The surface morphology of LIG showed a large number of porous structures prepared at a 0.3 W laser power. The porous morphology began to change to flakes as the laser power increased. When the laser power was 0.9 W, the surface of the LIG was nearly fully converted to flake graphene, giving the highest quality of LIG. As the laser power continued to increase, the flake structure was destroyed by the high-energy laser, which decreased the LIG quality, as shown in Figure S1.

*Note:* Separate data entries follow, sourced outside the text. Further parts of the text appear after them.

-- ==== Sys2Proof/Machine/Int.lean ====
section
/-! DEFINITION. The meanings of the integer, logic and address instructions (R96 to R112). -/

namespace Sys2Proof.Machine

/-- The type a result is kept in (R93): the suffix at its width, or at 32 bits in widened mode. -/
def keepTy (m : Meta) (c : CW) : Ty := if m.ty.width < 32 ∧ modSel c.modB = 1 then wideTy m.ty else m.ty

/-- R93: wrap, or with SAT clamp and raise status where that changed the value. -/
def keepAs (t : Ty) (sat : Bool) (v : Int) : ER :=
  if sat then ⟨wrapInt t.width (satInt t v), 0, decide (satInt t v ≠ v)⟩ else ER.of (wrapInt t.width v)

/-- A result kept by R93. -/
def keep (m : Meta) (c : CW) (v : Int) : ER := keepAs (keepTy m c) c.sat v

/-- IADD (R96). -/
def addElem (m : Meta) (c : CW) (a b : EV) : ER := keep m c (a.int + b.int)
/-- ISUB (R96). -/
def subElem (m : Meta) (c : CW) (a b : EV) : ER := keep m c (a.int - b.int)
/-- IMIN (R96). -/
def minElem (m : Meta) (c : CW) (a b : EV) : ER := keep m c (min a.int b.int)
/-- IMAX (R96). -/
def maxElem (m : Meta) (c : CW) (a b : EV) : ER := keep m c (max a.int b.int)
/-- IMUL (R97). -/
def mulElem (m : Meta) (c : CW) (a b : EV) : ER := keep m c (a.int * b.int)
/-- IMULH (R97): bits [2w−1:w] of the product modulo 2^(2w). -/
def mulhElem (m : Meta) (_ : CW) (a b : EV) : ER :=
  ER.of (wrapInt (2 * m.ty.width) (a.int * b.int) / 2 ^ m.ty.width)
/-- IMAD (R98). -/
def madElem (m : Meta) (c : CW) (a b d : EV) : ER := keep m c (a.int * b.int + d.int)

/-- ICMP (R101). -/
def cmpElem (cc : Nat) (a b : EV) : Bool × Flags := (icond cc a.int b.int, 0)

def execIaddS32 (f : Fields) (s : State) := alu2 0x000 f addElem s
def execIaddN32 (f : Fields) (s : State) := alu2 0x001 f addElem s
def execIsubS32 (f : Fields) (s : State) := alu2 0x002 f subElem s
def execIsubN32 (f : Fields) (s : State) := alu2 0x003 f subElem s
def execIaddS64 (f : Fields) (s : State) := alu2 0x004 f addElem s
def execIaddN64 (f : Fields) (s : State) := alu2 0x005 f addElem s
def execIsubS64 (f : Fields) (s : State) := alu2 0x006 f subElem s
def execIsubN64 (f : Fields) (s : State) := alu2 0x007 f subElem s
def execIaddS16 (f : Fields) (s : State) := alu2 0x008 f addElem s
def execIaddN16 (f : Fields) (s : State) := alu2 0x009 f addElem s
def execIsubS16 (f : Fields) (s : State) := alu2 0x00A f subElem s
def execIsubN16 (f : Fields) (s : State) := alu2 0x00B f subElem s
def execIaddS8 (f : Fields) (s : State) := alu2 0x00C f addElem s
def execIaddN8 (f : Fields) (s : State) := alu2 0x00D f addElem s
def execIsubS8 (f : Fields) (s : State) := alu2 0x00E f subElem s
def execIsubN8 (f : Fields) (s : State) := alu2 0x00F f subElem s
def execIminS32 (f : Fields) (s : State) := alu2 0x010 f minElem s
def execIminN32 (f : Fields) (s : State) := alu2 0x011 f minElem s
def execImaxS32 (f : Fields) (s : State) := alu2 0x012 f maxElem s
def execImaxN32 (f : Fields) (s : State) := alu2 0x013 f maxElem s
def execIcmpS32 (f : Fields) (s : State) := aluCmp 0x014 f cmpElem s
def execIcmpN32 (f : Fields) (s : State) := aluCmp 0x015 f cmpElem s
def execIcmpS64 (f : Fields) (s : State) := aluCmp 0x016 f cmpElem s
def execIcmpN64 (f : Fields) (s : State) := aluCmp 0x017 f cmpElem s

/-- An untyped element as a natural number of its width. -/
def EV.nat (w : Nat) (e : EV) : Nat := wrapInt w e.int

/-- AND (R102). -/
def andElem (_ : Meta) (_ : CW) (a b : EV) : ER := ER.of (a.nat 32 &&& b.nat 32)
/-- OR (R102). -/
def orElem (_ : Meta) (_ : CW) (a b : EV) : ER := ER.of (a.nat 32 ||| b.nat 32)
/-- XOR (R102). -/
def xorElem (_ : Meta) (_ : CW) (a b : EV) : ER := ER.of (a.nat 32 ^^^ b.nat 32)
/-- ANDN (R102). -/
def andnElem (_ : Meta) (_ : CW) (a b : EV) : ER := ER.of (a.nat 32 &&& (2 ^ 32 - 1 - b.nat 32))
/-- NOT (R102). -/
def notElem (_ : Meta) (_ : CW) (b : EV) : ER := ER.of (2 ^ 32 - 1 - b.nat 32)

/-- BITMIX (R103): bit k is bit (A[k] + 2·B[k] + 4·C[k]) of the table. -/
def bitmixElem (_ : Meta) (c : CW) (a b d : EV) : ER :=
  ER.of ((List.range 32).foldl (fun acc k =>
    let i := bits (a.nat 32) k k + 2 * bits (b.nat 32) k k + 4 * bits (d.nat 32) k k
    if bitOf c.imm.toNat i then acc + 2 ^ k else acc) 0)

def execAndB (f : Fields) (s : State) := alu2 0x018 f andElem s
def execOrB (f : Fields) (s : State) := alu2 0x019 f orElem s
def execXorB (f : Fields) (s : State) := alu2 0x01A f xorElem s
def execAndnB (f : Fields) (s : State) := alu2 0x01B f andnElem s
def execNotB (f : Fields) (s : State) := alu1 0x01C f notElem s
def execBitmix (f : Fields) (s : State) := alu3 0x01D f bitmixElem s

/-- PLOP (R104). -/
def execPlop (f : Fields) (s : State) : Host.Outcome State Fault Refusal :=
  issue 0x01E f pb0 (fun x s =>
    let pa := x.r.pr f.a.toNat
    let pb := x.r.pr f.b.toNat
    let pc := x.r.pr (f.d.toNat / 8)
    let bit (l : Nat) : Bool :=
      f.c.getLsbD (4 * (pa.getLsbD l).toNat + 2 * (pb.getLsbD l).toNat + (pc.getLsbD l).toNat)
    .go s (if x.act = 0 then [] else [.pred (f.d.toNat % 8) x.act (maskOf bit)]) 0 .fall) s

/-- PRDS (R105): all 32 bits, absent lanes reading 0. -/
def execPrds (f : Fields) (s : State) : Host.Outcome State Fault Refusal :=
  issue 0x01F f pb0 (fun x s =>
    .go s (if x.act = 0 then [] else [.scalar f.d.toNat (x.r.pr f.a.toNat &&& x.r.present)]) 0 .fall) s

/-- PWRS (R105). -/
def execPwrs (f : Fields) (s : State) : Host.Outcome State Fault Refusal :=
  issue 0x027 f pb0 (fun x s =>
    .go s (if x.act = 0 then [] else [.pred f.d.toNat x.act (x.r.sr f.a.toNat)]) 0 .fall) s

/-- The count of a shift (R106). -/
def shiftCount (b : EV) : Nat := b.nat 32 % 256

/-- SHL (R106). -/
def shlElem (m : Meta) (_ : CW) (a b : EV) : ER :=
  ER.of (if m.ty.width ≤ shiftCount b then 0 else a.nat m.ty.width * 2 ^ shiftCount b % 2 ^ m.ty.width)
/-- SHR.N (R106). -/
def shrElem (m : Meta) (_ : CW) (a b : EV) : ER :=
  ER.of (if m.ty.width ≤ shiftCount b then 0 else a.nat m.ty.width / 2 ^ shiftCount b)
/-- SHR.S (R106): copies of bit w−1 in; a count of w or more leaves them everywhere. -/
def sarElem (m : Meta) (_ : CW) (a b : EV) : ER :=
  let v := toSigned m.ty.width (a.nat m.ty.width)
  ER.of (wrapInt m.ty.width (v / (2 ^ min (shiftCount b) (m.ty.width - 1) : Int)))
/-- ROL.N32 (R106). -/
def rolElem (_ : Meta) (_ : CW) (a b : EV) : ER :=
  let n := shiftCount b % 32
  ER.of ((a.nat 32 * 2 ^ n % 2 ^ 32) + a.nat 32 / 2 ^ (32 - n))

def execShlN32 (f : Fields) (s : State) := alu2 0x020 f shlElem s
def execShrN32 (f : Fields) (s : State) := alu2 0x021 f shrElem s
def execShrS32 (f : Fields) (s : State) := alu2 0x022 f sarElem s
def execRolN32 (f : Fields) (s : State) := alu2 0x023 f rolElem s
def execShlN64 (f : Fields) (s : State) := alu2 0x024 f shlElem s
def execShrN64 (f : Fields) (s : State) := alu2 0x025 f shrElem s
def execShrS64 (f : Fields) (s : State) := alu2 0x026 f sarElem s

/-- MOV and MOV64 (R110). -/
def movElem (m : Meta) (_ : CW) (b : EV) : ER := ER.of (b.nat m.dw)

def execMov (f : Fields) (s : State) := alu1 0x028 f movElem s
def execMov64 (f : Fields) (s : State) := alu1 0x029 f movElem s
def execSel (f : Fields) (s : State) := aluSel 0x02A f s
def execSel64 (f : Fields) (s : State) := aluSel 0x02B f s

/-- LEA (R112). -/
def leaElem (m : Meta) (c : CW) (a b : EV) : ER :=
  ER.of (wrapInt m.dw (a.int * (2 ^ (c.imm.toNat % 16) : Int) + b.int))

def execLeaN32 (f : Fields) (s : State) := alu2 0x02C f leaElem s
def execLeaN64 (f : Fields) (s : State) := alu2 0x02D f leaElem s

def execImulS32 (f : Fields) (s : State) := alu2 0x040 f mulElem s
def execImulN32 (f : Fields) (s : State) := alu2 0x041 f mulElem s
def execImulhS32 (f : Fields) (s : State) := alu2 0x042 f mulhElem s
def execImulhN32 (f : Fields) (s : State) := alu2 0x043 f mulhElem s
def execImulS16 (f : Fields) (s : State) := alu2 0x044 f mulElem s
def execImulN16 (f : Fields) (s : State) := alu2 0x045 f mulElem s
def execImulS8 (f : Fields) (s : State) := alu2 0x046 f mulElem s
def execImulN8 (f : Fields) (s : State) := alu2 0x047 f mulElem s
def execImadS32 (f : Fields) (s : State) := alu3 0x048 f madElem s
def execImadN32 (f : Fields) (s : State) := alu3 0x049 f madElem s
def execImadS16 (f : Fields) (s : State) := alu3 0x04A f madElem s
def execImadN16 (f : Fields) (s : State) := alu3 0x04B f madElem s

/-- IDP (R99): the accumulator C and the products of every element position. -/
def idp (op : Nat) (f : Fields) (s : State) : Host.Outcome State Fault Refusal :=
  issue op f pb0 (fun x s =>
    match metaOf op with
    | none => .wait
    | some m =>
      match x.mapIn s m with
      | .error a => a
      | .ok (s1, extra) =>
        let a := x.srcA s m
        let b := x.srcBvec s m
        let c := x.srcC m
        let dot (l : Nat) : ER :=
          keepAs (wideTy m.ty) (f.cw m.ty).sat
            ((List.range (elemCount m f)).foldl (fun t e => t + (a.at_ l e).1.int * (b.at_ l e).1.int) (c.at_ l 0).1.int)
        x.writeD s1 m dot extra) s

def execIdpS8 (f : Fields) (s : State) := idp 0x04C f s
def execIdpN8 (f : Fields) (s : State) := idp 0x04D f s
def execIdpN4 (f : Fields) (s : State) := idp 0x04E f s
def execImulS64 (f : Fields) (s : State) := alu2 0x050 f mulElem s
def execImulN64 (f : Fields) (s : State) := alu2 0x051 f mulElem s
def execImulhS64 (f : Fields) (s : State) := alu2 0x052 f mulhElem s
def execImulhN64 (f : Fields) (s : State) := alu2 0x053 f mulhElem s

/-- The conditions of a division (R100). -/
inductive DivCond where
  | none
  | divz
  | divovf
  deriving DecidableEq, Repr

/-- Quotient, remainder and condition (R100). -/
def divRem (t : Ty) (a b : Int) : Int × Int × DivCond :=
  if b = 0 then ((2 ^ t.width : Int) - 1, a, .divz)
  else
    let q := Int.tdiv a b
    (q, a - q * b, if q < tyMin t ∨ tyMax t < q then .divovf else .none)

/-- IDIV and IREM (R100). The lowest lane of ACTIVE with an enabled condition decides the trap's cause. -/
def divide (op : Nat) (rem : Bool) (f : Fields) (s : State) : Host.Outcome State Fault Refusal :=
  issue op f pb0 (fun x s =>
    match metaOf op with
    | none => .wait
    | some m =>
      let a := x.srcA s m
      let b := x.srcB s m
      let r (l : Nat) : Int × Int × DivCond := divRem m.ty (a.at_ l 0).1.int (b.at_ l 0).1.int
      let cond (l : Nat) : DivCond := (r l).2.2
      let traps (c : DivCond) : Bool :=
        match c with
        | .none => false
        | .divz => x.set.getLsbD 12 && !x.quiet 10
        | .divovf => x.set.getLsbD 13 && !x.quiet 11
      match x.active.find? (fun l => traps (cond l)) with
      | some l =>
        let c := cond l
        let lanes := if scalarForm f then x.act else x.act &&& maskOf (fun j => cond j == c)
        .trap ⟨if c = .divz then 10 else 11, 0, lanes, 0, 0, 0⟩
      | none =>
        x.writeD s m (fun l => ⟨wrapInt m.ty.width (if rem then (r l).2.1 else (r l).1), 0, cond l != .none⟩) 0) s

def execIdivS32 (f : Fields) (s : State) := divide 0x054 false f s
def execIdivN32 (f : Fields) (s : State) := divide 0x055 false f s
def execIremS32 (f : Fields) (s : State) := divide 0x056 true f s
def execIremN32 (f : Fields) (s : State) := divide 0x057 true f s
def execIdivS64 (f : Fields) (s : State) := divide 0x058 false f s
def execIdivN64 (f : Fields) (s : State) := divide 0x059 false f s
def execIremS64 (f : Fields) (s : State) := divide 0x05A true f s
def execIremN64 (f : Fields) (s : State) := divide 0x05B true f s

/-- The number of 1 bits among the low `n` bits. -/
def popCount : Nat → Nat → Nat
  | 0, _ => 0
  | n + 1, v => v % 2 + popCount n (v / 2)

/-- POPC.N32 (R107). -/
def popcElem (_ : Meta) (_ : CW) (b : EV) : ER := ER.of (popCount 32 (b.nat 32))
/-- CLZ.N32 (R107). -/
def clzElem (_ : Meta) (_ : CW) (b : EV) : ER := ER.of (if b.nat 32 = 0 then 32 else 31 - (b.nat 32).log2)
/-- CTZ.N32 (R107). -/
def ctzElem (_ : Meta) (_ : CW) (b : EV) : ER :=
  ER.of (((List.range 32).find? (fun k => bitOf (b.nat 32) k)).getD 32)
/-- BREV.N32 (R107). -/
def brevElem (_ : Meta) (_ : CW) (b : EV) : ER :=
  ER.of ((List.range 32).foldl (fun a k => if bitOf (b.nat 32) (31 - k) then a + 2 ^ k else a) 0)

/-- The position and width of a field control value; width 0 where the field is empty (R108). -/
def fieldOf (f : Nat) : Nat × Nat :=
  let pos := f % 256
  let wid := f / 256 % 256
  (pos, if 32 ≤ pos ∨ wid = 0 then 0 else min wid (32 - pos))

/-- BFE (R108). -/
def bfeElem (m : Meta) (signed : Bool) (a b : EV) : ER :=
  let (pos, w) := fieldOf (b.nat 32)
  if w = 0 then ER.of 0
  else
    let x := a.nat 32 / 2 ^ pos % 2 ^ w
    ER.of (if signed then wrapInt m.dw (toSigned w x) else x)

/-- BFI.N32 (R109). -/
def bfiElem (_ : Meta) (_ : CW) (a b c : EV) : ER :=
  let (pos, w) := fieldOf (b.nat 32)
  let old := c.nat 32
  if w = 0 then ER.of old
  else
    ER.of (old % 2 ^ pos + a.nat 32 % 2 ^ w * 2 ^ pos + old / 2 ^ (pos + w) * 2 ^ (pos + w))

def execPopcN32 (f : Fields) (s : State) := alu1 0x060 f popcElem s
def execClzN32 (f : Fields) (s : State) := alu1 0x061 f clzElem s
def execCtzN32 (f : Fields) (s : State) := alu1 0x062 f ctzElem s
def execBrevN32 (f : Fields) (s : State) := alu1 0x063 f brevElem s
def execBfeS32 (f : Fields) (s : State) := alu2 0x064 f (fun m _ => bfeElem m true) s
def execBfeN32 (f : Fields) (s : State) := alu2 0x065 f (fun m _ => bfeElem m false) s
def execBfiN32 (f : Fields) (s : State) := alu3 0x066 f bfiElem s

end Sys2Proof.Machine
end

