-- ==== Sys2Proof/Machine/Package.lean ====
section
/-! DEFINITION. The steps of the package outside streams and cores: tables (R175, R229), stage 2 and frames (R309 to R312),
calendars (R326, R327), partitions and resets (R337 to R339, R360, R361), attestation and keys (R341 to R346), the host
(R291, R347, R348), the Ethernet ports (R350 to R353), errors and power (R356 to R362). -/

namespace Sys2Proof.Machine

/-! Handle and gate tables. -/

/-- HANDLE_UPDATE (R175): an entry replaced whole; what a delegation put there is gone (R264). -/
def execHandleUpdate (did : BitVec 16) (idx : BitVec 12) (e : BitVec 256) (s : State) : Host.Outcome State Fault Refusal :=
  let d := s.domain did
  done (s.setDomain did { d with handles := rset 0 d.handles idx.toNat e, ctrlOwner := terase d.ctrlOwner idx.toNat, given := terase d.given idx.toNat })

/-- GATE_TABLE_UPDATE (R229): the domain's policy is to be measured again (R344). -/
def execGateTableUpdate (did : BitVec 16) (g : BitVec 8) (e : BitVec 512) (s : State) : Host.Outcome State Fault Refusal :=
  let d := s.domain did
  let s1 := s.setDomain did { d with gates := rset 0 d.gates g.toNat e }
  done { s1 with stale := s1.stale ++ [did] }

/-! Frames and stage 2. -/

/-- A frame marked unscrubbed (R311): what it held reads as zeros from now on. -/
def State.unscrub (s : State) (frame : Nat) : State :=
  { s with mem := dropRange s.mem (65536 * frame) 65536, scrubbed := s.scrubbed.filter (fun f => f != frame) }

/-- A frame leaves the pages that reached it (R309 steps 2 to 4): its lines, owner and poison are gone. -/
def State.freeFrame (s : State) (frame : Nat) : State :=
  { s with
    l2 := s.l2.filter (fun l => l.frame != frame)
    owners := terase s.owners frame
    poison := s.poison.filter (fun p => p / 512 != frame) }

/-- A stage-2 entry removed with the translations through it, and its frame released (R309). -/
def State.release (s : State) (page : Nat) : State :=
  match tget s.stage2 page with
  | none => s
  | some e =>
    let s1 := { s with stage2 := terase s.stage2 page, tlb := s.tlb.filter (fun t => t.ipa != page) }
    (s1.freeFrame e.frame).unscrub e.frame

/-- A key slot that is EMPTY (R341). -/
def KeySlot.empty : KeySlot := ⟨.empty, 0, 0, 0, 0⟩

/-- A key-table slot. -/
def State.keySlot (s : State) (k : Nat) : KeySlot := (tget s.keys k).getD KeySlot.empty

/-- Whether a key index may stand in a stage-2 entry (R341): VALID, and its owner the frame's domain: that of the pair that owns the
frame, and of the entry whose contents move there. DEDUCED: log entry 32. -/
def State.keyUsable (s : State) (k frame : Nat) (moved : Option S2Entry) : Bool :=
  let q := s.keySlot k
  q.state == .valid &&
    (match tget s.owners frame with | some o => s.didOfAsid o.1 == q.did | none => true) &&
    (match moved with | some o => (s.keySlot o.key.toNat).did == q.did | none => true)

/-- The bytes of a frame copied to another. -/
def copyFrame (m : Tbl Byte) (src dst : Nat) : Tbl Byte :=
  (m.filter (fun c => c.1 / 65536 == src)).foldl (fun t c => wrByte t (65536 * dst + c.1 % 65536) c.2) (dropRange m (65536 * dst) 65536)

/-- The lines backed by a frame are written back: their partial values are combined (R297, R309). -/
def State.flushFrame (s : State) (frame : Nat) : State := (s.l2.filter (fun l => l.frame == frame)).foldl State.evictLine s

/-- STAGE2_CHANGE (R309): the old entry goes with the translations through it; its frame's lines are written back where its contents
move, else discarded, and the frame is unscrubbed; the new entry is written. An entry with W and X at once, or with a key that may not
stand there, is not written (R304, R341). DEDUCED: log entry 32. -/
def execStage2Change (page : Nat) (e : Option S2Entry) (move : Bool) (s : State) : Host.Outcome State Fault Refusal :=
  let old := tget s.stage2 page
  let bad := match e with | some n => (n.w && n.x) || !s.keyUsable n.key.toNat n.frame (if move then old else none) | none => false
  if bad then done s
  else
    let s1 :=
      match old, e, move with
      | some o, some n, true =>
        let u := { s.flushFrame o.frame with stage2 := terase s.stage2 page, tlb := s.tlb.filter (fun t => t.ipa != page) }.freeFrame o.frame
        if n.frame = o.frame then u else ({ u with mem := copyFrame u.mem o.frame n.frame } : State).unscrub o.frame
      | _, _, _ => s.release page
    match e with
    | some n => done { s1 with stage2 := tset s1.stage2 page n }
    | none => done s1

/-- SCRUB_COMPLETE (R311): the frame's unscrubbed bit clears. -/
def execScrubComplete (frame : Nat) (s : State) : Host.Outcome State Fault Refusal :=
  done (if s.scrubbed.contains frame then s else { s with scrubbed := s.scrubbed ++ [frame] })

/-- The lines, code, translations, owners and root of an ASID are gone (R312). -/
def State.sweep (s : State) (asid : BitVec 16) : State :=
  { s with
    l2 := s.l2.filter (fun l => l.asid != asid)
    code := s.code.filter (fun l => l.asid != asid)
    tlb := s.tlb.filter (fun t => t.asid != asid)
    owners := s.owners.filter (fun (_, o) => o.1 != asid)
    asids := terase s.asids asid.toNat
    roots := terase s.roots asid.toNat }

/-- The cores of a partition (R336). -/
def State.partCores (s : State) (p : Nat) : List Nat := (List.range 3072).filter (fun c => s.corePart c == some p)

/-- Whether a stage-2 entry's frame is one of the domains that `p` selects: by its key slot (R341), or by its owner pair.
DEDUCED: log entry 32. -/
def State.frameOf (s : State) (p : BitVec 16 → Bool) (e : S2Entry) : Bool :=
  let byKey := match tget s.keys e.key.toNat with | some q => e.key != 0 && p q.did | none => false
  let byOwner := match tget s.owners e.frame with
    | some o => s.domains.any (fun (k, d) => d.asid == o.1 && p (BitVec.ofNat 16 k))
    | none => false
  byKey || byOwner

/-- Whether the steps before an ASID's sweep are done (R312): no rope of it is left, in a gate of another domain either, the frames of its
domain and those that its pairs own are released, and every core of its domain's partition has discarded its lines. -/
def State.sweepReady (s : State) (asid : BitVec 16) : Bool :=
  let by_ := (tget s.asids asid.toNat).getD []
  s.ropes.all (fun (_, r) => r.ended || (r.asid != asid && r.frame.all (fun fr => fr.asid != asid))) &&
    s.stage2.all (fun (_, e) =>
      !s.frameOf (fun d => (tget s.domains d.toNat).any (fun q => q.asid == asid)) e &&
        (match tget s.owners e.frame with | some o => o.1 != asid | none => true)) &&
    s.domains.all (fun (_, d) => d.asid != asid || (s.partCores d.part).all (fun c => by_.contains c))

/-- RETIRE_SWEEP (R312): once the steps before it are done. -/
def execRetireSweep (asid : BitVec 16) (s : State) : Host.Outcome State Fault Refusal :=
  done (if s.sweepReady asid then s.sweep asid else s)

/-! Calendars. -/

/-- A slot of a calendar begins (R326); in which cores its owner acts is settled by each core as it comes to the slot (R327).
DEDUCED: log entry 23. -/
def State.beginSlot (s : State) (p n : Nat) (c : Calendar) : State := s.setCal p { c with now := n }

/-- SHA-256 over the measured partition configuration, index 4 (R344): registers and calendar slots. -/
def State.configDigest (s : State) : BitVec 256 :=
  sha256 (s.partRegs.flatMap (fun e => leBytes 4 e.1 ++ leBytes 4 e.2.toNat) ++
    s.calendars.flatMap (fun c => c.2.slot.flatMap (fun e => leBytes 4 (256 * c.1 + e.1) ++ leBytes 4 e.2.toNat)))

/-- The number of a measurement: 1 to 4 for the package, 5 and 6 for a domain (R344). -/
def measKey (idx : Nat) (did : BitVec 16) : Nat := if idx < 5 then idx else idx + 8 * did.toNat

/-- SHA-256 over the policy of a domain, index 5 (R344): its gates, and its domain partition registers core by core, ISO among
them. -/
def State.policyDigest (s : State) (did : BitVec 16) : BitVec 256 :=
  sha256 (((s.domain did).gates.flatMap (fun e => leBytes 4 e.1 ++ leBytes 64 e.2.toNat)) ++
    s.cores.flatMap (fun (c, k) => match k.slotOf did with
      | some d => leBytes 4 c ++ (List.range 8).flatMap (fun i => leBytes 8 (k.dpeReg (8 * d + i)).toNat)
      | none => []))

3.2.2. Effects of Scanning Speed on Laser-Induced Graphene

Figure 5a shows the Raman spectra of LIG fabricated on commercial PI film using different scanning speeds with the other laser parameters unchanged (laser power of 0.9 W, processing number of 10, and scanning interval of 0.02 mm). Figure 5b,c show that the intensity ratios and the sheet resistances of the LIG sample ID/IG first decreased and then increased as the scanning speed increased, and both reached a minimum at a scanning speed of 50 mm/s.
A situation similar to laser cutting occurred and the PI film was punctured if the laser scanning speed was too low, resulting in a long laser irradiation time. With an increase in scanning speed, the PI film first generated LIG under the irradiation of laser energy. When the laser energy was further irradiated on the surface of the LIG, it caused the excitation and movement of the electrons of the LIG, resulting in an electron shielding effect. The electron shielding effect was the best and the quality of the generated lamellar LIG was optimal at a scanning speed of 50 mm/s. The previously prepared LIG was destroyed, and the quality of the LIG deteriorated due to the weakening of the electron shielding effect as the scanning speed continued to increase, as shown in Figure S2.

3.2.3. Effects of Processing Numbers on Laser-Induced Graphene

Figure 6a shows the Raman spectra of LIG fabricated on commercial PI film using different processing numbers with the other laser parameters unchanged (laser power of 0.9 W, scanning speed of 50 mm/s, and scanning interval of 0.02 mm). LIG was successfully fabricated with processing numbers ranging from 5 to 15, as all three characteristic peaks existed in the Raman spectra. The ID/IG intensity ratio, as shown in Figure 6b, firstly decreased and then increased with increasing processing numbers, and it was minimal at a processing number of 10. Furthermore, the sheet resistances of LIG samples fabricated under different processing numbers are shown in Figure 6c. The smallest sheet resistance was also obtained at a processing number of 10. According to the comprehensive analysis of the results of the ID/IG intensity ratio and the sheet resistance of the LIG samples, the optimal LIG can be fabricated at a processing number of 10. The quality of the laser-induced graphene improved as the number of processes increased from 5 to 10 due to the removal of impurities and defects in the graphene. When the number of processes was more than 10, the repetitive scanning of the laser caused high-temperature damage to the LIG structure, leading to a reduction in LIG quality [58,59].
The SEM images of laser parameters with different processing numbers are shown in Figure S3; the LIG surface morphology consisted of a large number of microforms that were not transformed into sheet graphene at a processing number of 5. Porous graphene was further converted into flake graphene as the processing number increased, and the structure and quality of the LIG improved, with the optimum quality of the LIG achieved at a processing number of 10. However, increasing the processing number would destroy the surface morphology because of the energy of repeated processing, thus reducing the quality of the LIG.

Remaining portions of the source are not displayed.